J Submicrosc Cytol Pathol. 2005 Nov;37(3-4):231-96.

Abstract

This paper describes the ultrastructure of the commoner myofibroblastic tumours and tumour-like lesions. The objective is to complement mainstream pathology texts, which have concentrated on the clinical and light microscopy features of these lesions and which have arguably but understandably somewhat neglected electron microscopy as an ancillary diagnostic tool and a technique for investigating tumour cell biology. Ultrastructural features are described of nodular fasciitis, the myofibromatoses (including Dupuytren's disease), inflammatory myofibroblastic tumour, post-operative spindle cell nodule, fibroma of tendon sheath, fibrous pseudotumour, benign fibrous histiocytoma, atypical fibroxanthoma, dermatofibrosarcoma protuberans, myofibrosarcoma (myofibroblastic sarcoma), malignant fibrous histiocytoma (pleomorphic myofibrosarcoma), epithelioid sarcoma and spindle-cell carcinoma. Fibrosarcoma and leiomyosarcoma are illustrated for comparison. The fibronexus is emphasised as an important marker for the most confident diagnosis of myofibrosarcoma. Some pathologists accept a light microscope definition, which includes alpha-smooth-muscle actin positivity, h-caldesmon negativity and, in some cases, desmin positivity. Caution in the interpretation of desmin staining in a possible myofibroblastic lesion is urged, since, in combination with an ultrastructurally identified lamina, it more probably suggests true smooth-muscle differentiation.
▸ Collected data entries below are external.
-- ==== Sys2Proof/Machine/Fp.lean ====
section
/-! DEFINITION. The floating-point formats, `rnd` and the exceptions (03 R70-R78), exact arithmetic before rounding, and KY4 (03 R73-R75). -/
namespace Sys2Proof.Machine

/-- Exceptions in the bit order of `fpst` (02 Table 2-5). -/
abbrev Exc := BitVec 5
def excNV : Exc := 1
def excDZ : Exc := 2
def excOF : Exc := 4
def excUF : Exc := 8
def excNX : Exc := 16

/-- A format of 03 Table 3-1. e4m3 has no infinity, and its only NaN is the all-ones pattern. -/
structure Fmt where
  eb : Nat          -- exponent bits
  fb : Nat          -- fraction bits
  bias : Nat
  ieee : Bool       -- has infinities
  deriving DecidableEq, Repr

def fmtF16 : Fmt := ⟨5, 10, 15, true⟩
def fmtBf16 : Fmt := ⟨8, 7, 127, true⟩
def fmtF32 : Fmt := ⟨8, 23, 127, true⟩
def fmtF64 : Fmt := ⟨11, 52, 1023, true⟩
def fmtE5m2 : Fmt := ⟨5, 2, 15, true⟩
def fmtE4m3 : Fmt := ⟨4, 3, 7, false⟩

/-- The format of a type; integer types have none and read as f32. -/
def fmtOf : Ty → Fmt
  | .f16 => fmtF16 | .bf16 => fmtBf16 | .f64 => fmtF64 | .e4m3 => fmtE4m3 | .e5m2 => fmtE5m2 | _ => fmtF32

def Fmt.width (f : Fmt) : Nat := 1 + f.eb + f.fb
/-- Exponent of the unit in the last place of the smallest values. -/
def Fmt.qmin (f : Fmt) : Int := 1 - f.bias - f.fb
/-- Largest finite magnitude as mantissa and exponent. -/
def Fmt.maxMant (f : Fmt) : Nat := if f.ieee then 2 ^ (f.fb + 1) - 1 else 2 ^ (f.fb + 1) - 2
def Fmt.maxQ (f : Fmt) : Int := (if f.ieee then 2 ^ f.eb - 2 else 2 ^ f.eb - 1 : Int) - f.bias - f.fb

/-- A value of a format: a NaN, an infinity, or ±m·2^e exactly. -/
inductive Fv where
  | nan (signalling : Bool)
  | inf (neg : Bool)
  | fin (neg : Bool) (m : Nat) (e : Int)
  deriving DecidableEq, Repr

def Fv.isNan : Fv → Bool
  | .nan _ => true | _ => false
def Fv.isSnan : Fv → Bool
  | .nan s => s | _ => false
def Fv.isInf : Fv → Bool
  | .inf _ => true | _ => false
def Fv.isZero : Fv → Bool
  | .fin _ m _ => m = 0 | _ => false
/-- NaN or infinite (R90). -/
def Fv.exceptional : Fv → Bool
  | .fin _ _ _ => false | _ => true
def Fv.neg : Fv → Bool
  | .nan _ => false | .inf n => n | .fin n _ _ => n
def Fv.flip : Fv → Fv
  | .nan s => .nan s | .inf n => .inf (!n) | .fin n m e => .fin (!n) m e

/-- Read a format's bits (R69-R71). -/
def readF (f : Fmt) (bits : Nat) : Fv :=
  let frac := bits % 2 ^ f.fb
  let ex := bits / 2 ^ f.fb % 2 ^ f.eb
  let neg := bits / 2 ^ (f.eb + f.fb) % 2 = 1
  if f.ieee && ex = 2 ^ f.eb - 1 then
    if frac = 0 then .inf neg else .nan (frac < 2 ^ (f.fb - 1))
  else if !f.ieee && ex = 2 ^ f.eb - 1 && frac = 2 ^ f.fb - 1 then .nan false
  else if ex = 0 then .fin neg frac f.qmin
  else .fin neg (2 ^ f.fb + frac) (f.qmin + (ex - 1 : Nat))

def signBit (f : Fmt) (neg : Bool) : Nat := if neg then 2 ^ (f.eb + f.fb) else 0
/-- Canonical NaN (Table 3-2). -/
def nanBits (f : Fmt) : Nat :=
  if f.ieee then (2 ^ f.eb - 1) * 2 ^ f.fb + 2 ^ (f.fb - 1) else (2 ^ f.eb - 1) * 2 ^ f.fb + (2 ^ f.fb - 1)
/-- An infinity; e4m3 has none and gives its NaN. -/
def infBits (f : Fmt) (neg : Bool) : Nat := if f.ieee then signBit f neg + (2 ^ f.eb - 1) * 2 ^ f.fb else nanBits f
def maxBits (f : Fmt) (neg : Bool) : Nat :=
  signBit f neg + (if f.ieee then (2 ^ f.eb - 1) * 2 ^ f.fb - 1 else (2 ^ f.eb - 1) * 2 ^ f.fb + 2 ^ f.fb - 2)
def zeroBits (f : Fmt) (neg : Bool) : Nat := signBit f neg

/-- Bits of mant·2^q, mant below 2^(fb+1) and q the format's own for it. -/
def finBits (f : Fmt) (neg : Bool) (mant : Nat) (q : Int) : Nat :=
  signBit f neg + (if mant < 2 ^ f.fb then mant else (q - f.qmin + 1).toNat * 2 ^ f.fb + (mant - 2 ^ f.fb))

/-- Whether the larger neighbour in magnitude is chosen (Table 3-4): `lsb` of the smaller, remainder `rem` of `2^d`. -/
def roundsUp (rm : Rm) (neg : Bool) (lsb : Nat) (rem d : Nat) : Bool :=
  if rem = 0 then false else
  match rm with
  | .rtz => false
  | .rdn => neg
  | .rup => !neg
  | .rna => 2 ^ d ≤ 2 * rem
  | .rod => lsb % 2 = 0
  | _ => 2 ^ d < 2 * rem || (2 ^ d = 2 * rem && lsb % 2 = 1)

/-- m·2^e as a multiple of 2^q: the rounded multiple, and whether it differs. -/
def roundAt (rm : Rm) (neg : Bool) (m : Nat) (e q : Int) : Nat × Bool :=
  if q ≤ e then (m * 2 ^ (e - q).toNat, false) else
  let d := min (q - e).toNat (Nat.log2 m + 3)     -- a longer shift rounds as this one does
  let lo := m / 2 ^ d
  let rem := m % 2 ^ d
  (if roundsUp rm neg lo rem d then lo + 1 else lo, rem ≠ 0)

/-- A result in a format: its bits, its exceptions, whether it is NaN or infinite. -/
structure FRes where
  bits : Nat
  exc : Exc := 0
  exceptional : Bool := false
  deriving DecidableEq, Repr

/-- The overflow result of Table 3-5. -/
def overflowRes (f : Fmt) (rm : Rm) (sat neg : Bool) : FRes :=
  let toMax := sat || (match rm with | .rtz | .rod => true | .rdn => !neg | .rup => neg | _ => false)
  if toMax then ⟨maxBits f neg, excOF ||| excNX, false⟩
  else ⟨infBits f neg, excOF ||| excNX, true⟩

/-- a·2^x < b·2^y; the values are shifted against each other only when they are of one magnitude. -/
def magLt (a : Nat) (x : Int) (b : Nat) (y : Int) : Bool :=
  if b = 0 then false else if a = 0 then true else
  let la := x + Nat.log2 a
  let lb := y + Nat.log2 b
  if la < lb then true else if lb < la then false
  else if x ≤ y then a < b * 2 ^ (y - x).toNat else a * 2 ^ (x - y).toNat < b

/-- `rnd` (R76, R77) of ±m·2^e. The sign of a zero is the caller's (R71). -/
def rnd (f : Fmt) (rm : Rm) (sat neg : Bool) (m : Nat) (e : Int) : FRes :=
  if m = 0 then ⟨zeroBits f neg, 0, false⟩ else
  let q0 : Int := e + Nat.log2 m - f.fb          -- unit of the value with its exponent range unbounded
  let q := if q0 < f.qmin then f.qmin else q0
  let (mant, inexact) := roundAt rm neg m e q
  if magLt f.maxMant f.maxQ mant q then overflowRes f rm sat neg else
  let (umant, _) := roundAt rm neg m e q0
  let tiny := magLt umant q0 (2 ^ f.fb) f.qmin
  let exc : Exc := if inexact then (if tiny then excUF ||| excNX else excNX) else 0
  if mant < 2 ^ (f.fb + 1) then ⟨finBits f neg mant q, exc, false⟩
  else ⟨finBits f neg (mant / 2) (q + 1), exc, false⟩

/-- The canonical NaN, with what it signals. -/
def nanRes (f : Fmt) (exc : Exc) : FRes := ⟨nanBits f, exc, true⟩
def infRes (f : Fmt) (neg : Bool) (exc : Exc := 0) : FRes := ⟨infBits f neg, exc, true⟩

/-- Round an exact finite sum: a zero has the sign that R71 gives. -/
def rndSigned (f : Fmt) (rm : Rm) (zeroNeg : Bool) (x : Int) (e : Int) : FRes :=
  if x = 0 then ⟨zeroBits f zeroNeg, 0, false⟩ else rnd f rm false (x < 0) x.natAbs e

def toInt (neg : Bool) (m : Nat) : Int := if neg then -(m : Int) else m

/-- The exact sum of two finite values, over the smaller exponent. -/
def exactSum (na : Bool) (ma : Nat) (ea : Int) (nb : Bool) (mb : Nat) (eb : Int) : Int × Int :=
  if ea ≤ eb then (toInt na ma + toInt nb mb * 2 ^ (eb - ea).toNat, ea)
  else (toInt na ma * 2 ^ (ea - eb).toNat + toInt nb mb, eb)

/-- A signalling NaN among the operands signals invalid (R72, R78). -/
def snanExc (xs : List Fv) : Exc := if xs.any Fv.isSnan then excNV else 0

/-- a + b (R131, R132). -/
def fAdd (f : Fmt) (rm : Rm) (a b : Fv) : FRes :=
  match a, b with
  | .inf x, .inf y => if x = y then infRes f x else nanRes f excNV
  | .fin na ma ea, .fin nb mb eb =>
    let (x, e) := exactSum na ma ea nb mb eb
    rndSigned f rm (if na = nb then na else rm = .rdn) x e
  | .inf x, .fin _ _ _ => infRes f x
  | .fin _ _ _, .inf y => infRes f y
  | _, _ => nanRes f (snanExc [a, b])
Myofibroblastoma and angiomyofibroblastoma are examples of tumours argued on the basis of ultrastructural findings (sometimes in combination with desmin staining) to be primitively differentiated smooth-muscle cell rather than myofibroblastic proliferations.

摘要

本文描述了较常见的肌成纤维细胞肿瘤及肿瘤样病变的超微结构。目的是补充主流病理学教材,这些教材集中关注了这些病变的临床和光镜特征,并且可以说但也可以理解地在一定程度上忽视了电子显微镜作为辅助诊断工具和研究肿瘤细胞生物学的技术。文中描述了结节性筋膜炎、肌纤维瘤病(包括杜普伊特伦挛缩症)、炎性肌成纤维细胞肿瘤、术后梭形细胞结节、腱鞘纤维瘤、纤维性假瘤、良性纤维组织细胞瘤、非典型纤维黄色瘤、隆突性皮肤纤维肉瘤、肌纤维肉瘤(肌成纤维细胞肉瘤)、恶性纤维组织细胞瘤(多形性肌纤维肉瘤)、上皮样肉瘤和梭形细胞癌的超微结构特征。为作比较还展示了纤维肉瘤和平滑肌肉瘤。强调纤维连接复合体是最可靠诊断肌纤维肉瘤的重要标志物。一些病理学家接受光镜下的定义,其中包括α-平滑肌肌动蛋白阳性、h-钙调蛋白阴性,以及在某些情况下结蛋白阳性。对于可能的肌成纤维细胞病变中结蛋白染色的解读需谨慎,因为结合超微结构鉴定的板层,它更可能提示真正的平滑肌分化。肌成纤维细胞瘤和血管肌成纤维细胞瘤是基于超微结构发现(有时结合结蛋白染色)被认为是原始分化的平滑肌细胞而非肌成纤维细胞增殖的肿瘤实例。